Using NLP-Based Traceability Recovery to Reduce Architectural Complexity from Requirement Volatility in Software Systems
Abstract
This study addresses the problem of requirements–architecture traceability deterioration in software-intensive systems. Frequent changes in requirements weaken architectural documentation and design rationale, reducing visibility into change impact and contributing to architectural drift and increased system complexity. Leveraging advances in NLP-based traceability link recovery, this research adopts a design science methodology to design and evaluate an automated traceability recovery system. The proposed system reconstructs missing links between requirements and architectural artifacts, including Software Architecture Document sections, Architecture Decision Records, and component descriptions.

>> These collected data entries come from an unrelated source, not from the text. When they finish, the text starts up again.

/-- The bits of the fields that a mask touches. -/
def fieldMask (fs : List FieldD) (mask : Nat) : Word :=
  fs.foldl (fun w f => if mask / 2 ^ f.lo % 2 ^ f.width = 0 then w else setFld w f.hi f.lo (2 ^ 32 - 1)) 0

/-- Remember which LIVE fields a profile's delta record names (R84). -/
def markLive (x : Src) (a mask : Nat) (s : State) : State :=
  if x.profile = 0xFF ∨ !isLiveWord a then s
  else
    let add (w : Word) : Word := w ||| fieldMask (cfgDesc a).flds mask
    { s with ldr := { s.ldr with profMask := smod (fun _ => []) s.ldr.profMask x.profile (fun m => smod (fun _ => 0) m a add) } }

/-- Run-time state and derived fields of a context word take no value from an image: a non-zero one is reported and
stays 0 (R46, R125). -/
def stateFields (x : Src) (a v : Nat) (s : State) : State :=
  if 0x300000 ≤ a ∧ a < 0x500000 then
    ((cfgDesc a).flds.filter fun f => f.acc == .ro).foldl (fun s f =>
      let n := fld (BitVec.ofNat 32 v) f.hi f.lo
      if n = 0 then s else clampRec x a f.lo f.width 8 n 0 s) s
  else s

/-- One word of a record: dropped if it may not be addressed (R44), else written with its fields in range (R66). -/
def writeRecWord (x : Src) (req a v mask : Nat) (s : State) : State :=
  match recordCause s a with
  | some cause => dropRec x a cause req s
  | none =>
    let s := stateFields x a (Nat.land v mask) s
    let r := bastingWrite a v mask s
    let s := r.1 |> markOrigin x a |> markLive x a mask
    r.2.foldl (fun s c => clampRec x a c.lo c.width 1 c.req c.applied s) s

/-! ## Register records (R43, R44) -/

/-- The registers of a RUN record, one by one. -/
def runWords (x : Src) (a : Nat) : List Nat → State → State
  | [], s => s
  | v :: vs, s => runWords x (a + 4) vs (writeRecWord x v (u32 a) v (2 ^ 32 - 1) s)

/-- Register records from index `n`; answers the state, the index that follows, and whether the rest of the section is dropped with the
last one (R43, R44). The fuel bounds the records. -/
def regRecords (sec profile : Nat) : Nat → Nat → List Nat → State → State × Nat × Bool
  | 0, n, _, s => (s, n, false)
  | fuel + 1, n, bs, s =>
    if bs.isEmpty then (s, n, false)
    else
      let x : Src := ⟨sec, n, profile⟩
      let w := leAt bs 0 4
      let kind := w % 4
      let a := w - kind
      let count := leAt bs 4 4
      let size := if kind = 0 then 8 else if kind = 1 then 12 else 8 + 4 * count
      if kind = 3 then (dropRec x a 4 w s, n + 1, true)
      else if kind = 2 ∧ 8 ≤ bs.length ∧ (count = 0 ∨ 4096 < count) then (dropRec x a 4 w s, n + 1, true)
      else if bs.length < size ∨ bs.length < 8 then (dropRec x 0 4 w s, n + 1, false)
      else
        let s :=
          if kind = 0 then writeRecWord x w a (leAt bs 4 4) (2 ^ 32 - 1) s
          else if kind = 1 then writeRecWord x w a (leAt bs 4 4) (leAt bs 8 4) s
          else runWords x a (bytesToWords count ((bs.drop 8).take (4 * count))) s
        regRecords sec profile fuel (n + 1) (bs.drop size) s

/-! ## Context entries (R45, R46) -/

def ctxEntries (sec : Nat) : Nat → Nat → List Nat → State → State
  | 0, _, _, s => s
  | fuel + 1, n, bs, s =>
    if bs.isEmpty then s
    else
      let x : Src := ⟨sec, n, 0xFF⟩
      let w := leAt bs 0 4
      let c := leAt bs 0 2
      if bs.length < 132 then dropRec x 0 4 w s
      else
        let s := if ctxCount s.variant ≤ c then dropRec x (0x300000 + 0x80 * c) 2 w s
          else runWords x (0x300000 + 0x80 * c) (bytesToWords 32 ((bs.drop 4).take 128)) s
        ctxEntries sec fuel (n + 1) (bs.drop 132) s

/-! ## Table blobs (R47, R48, R157, R165, R201) -/

/-- Element size, least and greatest COUNT of a KIND, and whether it lies in the table region of PIX0. -/
def tableForm (kind : Nat) : Option (Nat × Nat × Nat × Bool) :=
  if kind = 1 then some (4, 257, 257, true) else if kind = 2 then some (4, 1, 65536, false)
  else if kind = 3 then some (2, 16, 16900, false) else if kind = 4 then some (2, 130, 130, true)
  else if kind = 5 then some (2, 273, 273, true) else if kind = 6 then some (2, 384, 384, true) else none

/-- An element brought into its range, given its predecessor. -/
def elemLegal (kind : Nat) (prev : Option Nat) (v : Nat) : Nat :=
  if kind = 1 then max (min v 0xFFFFF) (prev.getD 0)
  else if kind = 2 then
    let c := v % 2 ^ 28 + min (v / 2 ^ 28 % 4) 2 * 2 ^ 28
    match prev with
    | some p => if c % 2 ^ 28 ≤ p % 2 ^ 28 then p else c
    | none => c
  else if kind = 3 then clampN 0x400 0xFFFF v
  else if kind = 4 then min v 0x1000
  else if kind = 6 then unsgn 16 (clampI (-2048) 2047 (sgn 16 v))
  else v

def elemsLegal (kind : Nat) : Option Nat → List Nat → List Nat
  | _, [] => []
  | prev, v :: vs => let c := elemLegal kind prev v; c :: elemsLegal kind (some c) vs
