/-- The cap of a weave port in Mbit/s at its RATE (R70, R384). -/
def weaveCap (s : State) (p : Nat) : Rat := (28125 : Rat) / (2 ^ setF s (WVE_CFG_RATE p) : Nat) * 4 * (95 / 100) * (64 / 66) * (64 / 72)

/-- The cap of a resource (R70, R145, R235). -/
def cap (s : State) : Res → Rat
  | .slice _ => 9200
  | .dram => if ddrMask s.variant = 3 then 51200 else 25600
  | .egress p =>
    let r := setF s (HLK_CFG_DECL_RATE p)
    if r = 4 then 24700 else if r = 3 then 13300 else if r = 2 then 6650 else 3325
  | .weave =>
    match ((List.range 4).filter fun p => wpPresent s.variant p && setF s (WVE_CFG_ENABLE p) != 0).map (weaveCap s) with
    | [] => 0
    | x :: xs => xs.foldl (fun a b => if b < a then b else a) x
  | .store => (32 * 2 ^ 20 : Nat)

/-- The next item that R71 removes from an over-cap resource: a hold (true) or a context. -/
def victim (s : State) (r : Res) : Option (Bool × Nat) :=
  let cs := (setCtxs s).reverse
  let loads (c : Nat) : Bool := decide (0 < share s c r)
  let pick (t : Nat) (hold : Bool) : Option (Bool × Nat) :=
    (cs.find? fun c => setF s (CTX_TIER c) == t && loads c && (!hold || r == .dram)).map fun c => (hold, c)
  (pick 2 true).orElse fun _ => (pick 2 false).orElse fun _ => (pick 1 true).orElse fun _ => pick 1 false

/-- Remove items until the resource fits; false if only tier-0 demand is left. -/
def fitRes (profile : Nat) (r : Res) : Nat → State → State × Bool
  | 0, s => (s, decide (demand s r ≤ cap s r))
  | n + 1, s =>
    if demand s r ≤ cap s r then (s, true)
    else
      match victim s r with
      | none => (s, false)
      | some (hold, c) =>
        let e := itemEntry s (if hold then 4 else 5) 6 profile (0x300000 + 0x80 * c) 7 c (resOrder r)
        let s := if hold then s |> putF (CTX_HOLD_FRAMES c) 0 |> putF (CTX_HOLD_BASE c) 0 else putF (CTX_ENABLE c) 0 s
        fitRes profile r n (tell e s)

/-- The budgets in the order of R70; the order number of the resource that tier-0 demand alone overloads, if one does. -/
def stageBudgets (profile : Nat) : List Res → State → State × Option Nat
  | [], s => (s, none)
  | r :: rs, s =>
    match fitRes profile r (2 * (setCtxs s).length) s with
    | (s', true) => stageBudgets profile rs s'
    | (s', false) => (s', some (resOrder r))

/-- LS_BASE of every enabled context, in context-number order, from the end of the highest line-store table (R126). -/
def fillLsBase (s : State) : State :=
  let top := maxOf ((s.ldr.blobs.filter fun b => decide (0x1000000 ≤ b.1)).map fun b => b.1 + b.2.1 - 0x1000000)
  ((setCtxs s).foldl (fun (r : State × Nat) c => (putF (CTX_LS_BASE c) (r.2 / 64) r.1, r.2 + storeBytes r.1 c)) (s, roundUp top 64)).1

It integrates transformer-based semantic models such as BERT and RoBERTa, similarity search using FAISS, and ontology-supported reasoning through a Neo4j knowledge graph. These components enable cross-artifact traceability and support explainable validation with human involvement. Artifacts obtained from open-source repositories and expert-validated requirements are used to establish a reference dataset. Trace link accuracy is evaluated using precision, recall, and F1-score, along with task-based evaluation of change impact analysis under volatile requirement conditions. The results are expected to demonstrate that automated traceability recovery improves change impact understanding and helps control architectural complexity during system evolution.
Copyright (c) 2026 Edward Obeng Adu, Mary Immaculate Sheela L, Sasikala P

This work is licensed under a Creative Commons Attribution-ShareAlike 4.0 International License.